-- ==== Sys2Proof/Laws/Issue.lean ====
section
/-! SUPPORT. Laws of issue: what an issue selects, what the checks leave, what every issue settles. -/

namespace Sys2Proof.Machine

/-! What is selected (R144). -/

theorem choose_mem {l : List Cand} {x : Cand} (h : choose l = some x) : x ∈ l := by
  induction l generalizing x with
  | nil => simp [choose] at h
  | cons y r ih =>
    simp only [choose] at h
    cases hr : choose r with
    | none =>
      rw [hr] at h
      simp only [Option.some.injEq] at h
      simp [h]
    | some z =>
      rw [hr] at h
      simp only at h
      split at h
      · simp only [Option.some.injEq] at h; subst h; exact List.mem_cons_of_mem _ (ih hr)
      · simp only [Option.some.injEq] at h; simp [h]

/-- An issue is the pick of a course that may issue. -/
theorem issueOf_go {e : Env} {w : W} {x : Sel} (h : issueOf e w = .go x) :
    ∃ n c, (n, c) ∈ w.courses ∧ canIssue c = true ∧ pick e w c = .go x := by
  simp only [issueOf] at h
  split at h
  · rename_i y hy
    have hm := List.mem_filter.mp (choose_mem hy) |>.1
    simp only [candidates, List.mem_filterMap] at hm
    obtain ⟨⟨n, c⟩, hc, hf⟩ := hm
    refine ⟨n, c, hc, ?_⟩
    simp only at hf
    split at hf
    · rename_i hci
      refine ⟨hci, ?_⟩
      split at hf
      · simp at hf
      · rename_i s hs
        simp only [Option.some.injEq] at hf
        subst hf
        simp only at h
        rw [hs, h]
      · simp only [Option.some.injEq] at hf
        subst hf
        simp at h
    · simp at hf
  · simp at h

@[simp] theorem mHas_lanesAt (c : Course) (m : Mask) (pc : Word) (k : Nat) :
    mHas (lanesAt c m pc) k = (mHas m k && lpc c k == pc) := by
  simp only [lanesAt, mHas_and, mHas_mkMask]
  by_cases hm : mHas m k = true
  · simp [hm, mHas_lt hm]
  · simp [hm]

@[simp] theorem mHas_liveM (c : Course) (k : Nat) : mHas (liveM c) k = (decide (k < 32) && laneSt c k == 1) := by
  simp [liveM, lanesSt]

theorem heldLanes_sub {e : Env} {w : W} {c : Course} {en : Mask} {k : Nat} (h : mHas (heldLanes e w c en) k = true) :
    mHas en k = true := by
  simp only [heldLanes] at h
  split at h
  · simp at h
  · rw [mHas_and] at h
    simp_all

/-- A fold that keeps the lowest of a list is one of it. -/
theorem foldl_min_mem (l : List Word) (a : Word) :
    l.foldl (fun (a : Word) b => if b < a then b else a) a = a ∨
    l.foldl (fun (a : Word) b => if b < a then b else a) a ∈ l := by
  induction l generalizing a with
  | nil => simp
  | cons b r ih =>
    simp only [List.foldl_cons]
    rcases ih (if b < a then b else a) with h | h
    · split at h
      · right; rw [if_pos ‹_›, h]; simp
      · left; rw [if_neg ‹_›, h]
    · right; simp [h]

theorem minLpc_le (l : List Word) (a : Word) :
    (l.foldl (fun (a : Word) b => if b < a then b else a) a) ≤ a ∧
    ∀ b ∈ l, (l.foldl (fun (a : Word) b => if b < a then b else a) a) ≤ b := by
  induction l generalizing a with
  | nil => simp
  | cons b r ih =>
    simp only [List.foldl_cons, List.mem_cons, forall_eq_or_imp]
    obtain ⟨h1, h2⟩ := ih (if b < a then b else a)
    refine ⟨?_, ?_, h2⟩
    · split at h1 <;> rename_i hb
      · rw [if_pos hb]; exact BitVec.le_trans h1 (BitVec.le_of_lt hb)
      · rw [if_neg hb]; exact h1
    · split at h1 <;> rename_i hb
      · rw [if_pos hb]; exact h1
      · rw [if_neg hb]; exact BitVec.le_trans h1 (BitVec.not_lt.mp hb)

/-- Some lane of a mask that is not empty stands at its lowest PC. -/
theorem exists_minLpc (c : Course) {m : Mask} (h : m ≠ 0) : ∃ k, mHas m k = true ∧ lpc c k = minLpc c m := by
  obtain ⟨k, hk⟩ := exists_mHas h
  have hl : k ∈ mLanes m := mem_mLanes.mpr hk
  rcases foldl_min_mem ((mLanes m).map (lpc c)) (BitVec.allOnes 32) with h1 | h1
  · refine ⟨k, hk, ?_⟩
    obtain ⟨_, h2⟩ := minLpc_le ((mLanes m).map (lpc c)) (BitVec.allOnes 32)
    have h3 := h2 (lpc c k) (List.mem_map_of_mem hl)
    rw [h1] at h3
    unfold minLpc
    rw [h1]
    apply BitVec.eq_of_toNat_eq
    have h4 := (lpc c k).isLt
    simp only [BitVec.le_def, BitVec.toNat_allOnes] at h3 ⊢
    omega
  · obtain ⟨j, hj, he⟩ := List.mem_map.mp h1
    exact ⟨j, mem_mLanes.mp hj, he⟩

/-- What an issue selects: lanes of its course, at least one, all live and at the issue PC. -/
theorem pick_go {e : Env} {w : W} {c : Course} {x : Sel} (h : pick e w c = .go x) :
    x.c = c ∧ x.x ≠ 0 ∧ ∀ k, mHas x.x k = true → laneSt c k = 1 ∧ lpc c k = x.pc := by
  have sub : ∀ pc k, mHas (lanesAt c (liveM c) pc) k = true → laneSt c k = 1 ∧ lpc c k = pc := by
    intro pc k hk
    simp only [mHas_lanesAt, mHas_liveM, Bool.and_eq_true, decide_eq_true_eq, beq_iff_eq] at hk
    exact ⟨hk.1.2, hk.2⟩
  have ne : ∀ k, mHas (liveM c) k = true → lanesAt c (liveM c) (lpc c k) ≠ 0 := by
    intro k hk hz
    have : mHas (lanesAt c (liveM c) (lpc c k)) k = true := by simp only [mHas_lanesAt, hk]; simp
    rw [hz] at this
    simp at this
  have freeLive : ∀ k, mHas (liveM c &&& ~~~(heldLanes e w c (liveM c))) k = true → mHas (liveM c) k = true := by
    intro k hk
    rw [mHas_and, Bool.and_eq_true] at hk
    exact hk.1
  unfold pick at h
  simp only at h
  split at h
  · rename_i t ht
    simp only [Pick.go.injEq] at h
    subst h
    refine ⟨rfl, ?_, sub _⟩
    split at ht
    · split at ht
      · rename_i hf
        simp only [Option.some.injEq] at ht
        subst ht
        exact ne _ (freeLive _ hf)
      · simp at ht
    · simp at ht
  · split at h
    · rename_i hfree
      split at h
      · rename_i k hk
        simp only [Pick.go.injEq] at h
        subst h
        have := List.mem_of_find?_eq_some hk
        exact ⟨rfl, ne _ (freeLive _ (mem_mLanes.mp this)), sub _⟩
      · simp only [Pick.go.injEq] at h
        subst h
        obtain ⟨k, hk, he⟩ := exists_minLpc c hfree
        refine ⟨rfl, ?_, sub _⟩
        simp only [← he]
        exact ne _ (freeLive _ hk)
    · split at h
      · simp at h
      · rename_i hn
        split at h
        · rename_i heq
          simp only [Pick.go.injEq] at h
          subst h
          refine ⟨rfl, fun hz => hn (Or.inl hz), ?_⟩
          intro k hk
          have h1 := heldLanes_sub hk
          rw [← heq] at hk
          simp only [mHas_lanesAt, mHas_liveM, Bool.and_eq_true, decide_eq_true_eq, beq_iff_eq] at hk h1
          exact ⟨h1.2, hk.2⟩
        · simp at h

theorem Issues.nonempty {s : State} {x : Sel} (h : Issues s x) : x.x ≠ 0 := by
  obtain ⟨n, c, _, _, hp⟩ := issueOf_go h.pick
  exact (pick_go hp).2.1

theorem Issues.live {s : State} {x : Sel} (h : Issues s x) {k : Nat} (hk : mHas x.x k = true) : laneSt x.c k = 1 := by
  obtain ⟨n, c, _, _, hp⟩ := issueOf_go h.pick
  obtain ⟨h1, _, h3⟩ := pick_go hp
  rw [h1]
  exact (h3 k hk).1

theorem Issues.at_pc {s : State} {x : Sel} (h : Issues s x) {k : Nat} (hk : mHas x.x k = true) : lpc x.c k = x.pc := by
  obtain ⟨n, c, _, _, hp⟩ := issueOf_go h.pick
  obtain ⟨h1, _, h3⟩ := pick_go hp
  rw [h1]
  exact (h3 k hk).2

theorem Issues.resident {s : State} {x : Sel} (h : Issues s x) : canIssue x.c = true := by
  obtain ⟨n, c, _, hc, hp⟩ := issueOf_go h.pick
  rw [(pick_go hp).1]
  exact hc

/-- A course whose selected lanes are live has live or parked lanes. -/
theorem liveParked_ne_zero {c : Course} {k : Nat} (hk : k < 32) (h : laneSt c k = 1) : liveParked c ≠ 0 := by
  intro hz
  have : mHas (liveParked c) k = true := by simp [liveParked, hk, h]
  rw [hz] at this
  simp at this

/-! What runs (R144, R165). -/

/-- An instruction executed where a course issues ends in the state its meaning leaves. -/
theorem runIssue_next {s : State} {x : Sel} (f : Meaning) (h : Issues s x) :
    runIssue f s = .next (commit (fun e w => f e w x) s) := by
  have hp : issueOf ⟨s.fix, s.mem⟩ s.w = .go x := h.pick
  simp only [runIssue, hp, h.shut, Bool.false_eq_true, if_false]

/-- An instruction executed where a course issues always ends in a next state. -/
theorem runIssue_go {s : State} {x : Sel} (f : Meaning) (h : issueOf s.env s.w = .go x) :
    ∃ t, runIssue f s = .next t := by
  have hp : issueOf ⟨s.fix, s.mem⟩ s.w = .go x := h
  simp only [runIssue, hp]
  exact ⟨_, rfl⟩

/-- An instruction executed where no course issues stops. -/
theorem runIssue_stop {s : State} (f : Meaning) (h : ∀ x, issueOf s.env s.w ≠ .go x) :
    runIssue f s = .fault .noIssuingCourse := by
  unfold runIssue
  split
  · rename_i x hx; exact absurd hx (h x)
  · rfl

theorem partition_none {l : List Flight} {p : Flight → Bool} (h : ∀ f ∈ l, p f = false) : l.partition p = ([], l) := by
  rw [List.partition_eq_filter_filter]
  congr 1
  · rw [List.filter_eq_nil_iff]; intro f hf; simp [h f hf]
  · rw [List.filter_eq_self]; intro f hf; simp [h f hf]

/-- A quiet marker has no result to write. -/
theorem markerV_quiet {s : State} {x : Sel} {sw : Bool} (hq : Quiet s x sw) : markerV s.w x.c sw = [] := by
  rcases hq with hq | ⟨hb, hf⟩
  · rw [hq]; rfl
  · simp only [markerV, drain, partition_none hf, List.foldl_nil, bufV, hb, List.filterMap_nil, ite_self]

/-- Room that is there is not made, and nothing waits for it (R62). -/
theorem withRoom_of_room {s : State} {x : Sel} {u : Uses} {m : Mask} (e : Env) (f : W → W) (h : Clear s x u m) :
    withRoom e s.w x.c u.d f = f s.w := by
  have h1 : roomFor e s.w x.c u.d = s.w := if_pos h.room
  have h2 : crampedLine s.w x.c u.d = none := if_pos h.room
  simp only [withRoom, h1, h2]

/-- A quiet marker awaits no line of a buffered result. -/
theorem missingLine_quiet {s : State} {x : Sel} {u : Uses} {m : Mask} {sw : Bool} (h : Clear s x u m) (hq : Quiet s x sw) :
    missingLine x.c u sw = none := by
  rcases hq with hq | hq
  · rw [hq]; exact h.lines
  · simpa [missingLine, bufV, hq.1] using h.lines

/-- What stands before the issue lets a word whose checks pass go on. -/
theorem staged_clear {s : State} {x : Sel} {u : Uses} {m : Mask} {sw : Bool} (e : Env) (f : W → W) (h : Clear s x u m)
    (hq : Quiet s x sw) : staged e s.w x u sw f = f s.w := by
  have hw : ¬ 16 < x.c.w.used + u.entries := Nat.not_lt.mpr h.window
  simp only [staged, hw, if_false, missingLine_quiet h hq, markerV_quiet hq, List.append_nil, withRoom_of_room e f h]

/-- Sources without poison leave the effect alone. -/
theorem sourced_clear {s : State} {x : Sel} {u : Uses} {m : Mask} (e : Env) (w : W) (f : W → W) (h : Clear s x u m) :
    sourced e w x u m f = f w := by
  rcases h.clean with h1 | h1 <;> simp [sourced, h1]

/-- Checks that pass leave the effect alone. -/
theorem guarded_clear {s : State} {x : Sel} {u : Uses} {m : Mask} {sw : Bool} (e : Env) (f : W → W) (h : Clear s x u m)
    (hq : Quiet s x sw) : guarded e s.w x u sw m f = f s.w := by
  simp only [guarded, staged_clear e _ h hq, sourced_clear e _ _ h]

end Sys2Proof.Machine
end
..........
▶ [Your assignment]: Print only what lies in the material above starting at the line with "simp only [List.foldl_cons, List.mem_cons, forall_eq_or_imp]" and ending at the line with "rcases foldl_min_mem ((mLanes", every line exactly as given.

▶ [Completed task]:
    simp only [List.foldl_cons, List.mem_cons, forall_eq_or_imp]
    obtain ⟨h1, h2⟩ := ih (if b < a then b else a)
    refine ⟨?_, ?_, h2⟩
    · split at h1 <;> rename_i hb
      · rw [if_pos hb]; exact BitVec.le_trans h1 (BitVec.le_of_lt hb)
      · rw [if_neg hb]; exact h1
    · split at h1 <;> rename_i hb
      · rw [if_pos hb]; exact h1
      · rw [if_neg hb]; exact BitVec.le_trans h1 (BitVec.not_lt.mp hb)

/-- Some lane of a mask that is not empty stands at its lowest PC. -/
theorem exists_minLpc (c : Course) {m : Mask} (h : m ≠ 0) : ∃ k, mHas m k = true ∧ lpc c k = minLpc c m := by
  obtain ⟨k, hk⟩ := exists_mHas h
  have hl : k ∈ mLanes m := mem_mLanes.mpr hk
  rcases foldl_min_mem ((mLanes m).map (lpc c)) (BitVec.allOnes 32) with h1 | h1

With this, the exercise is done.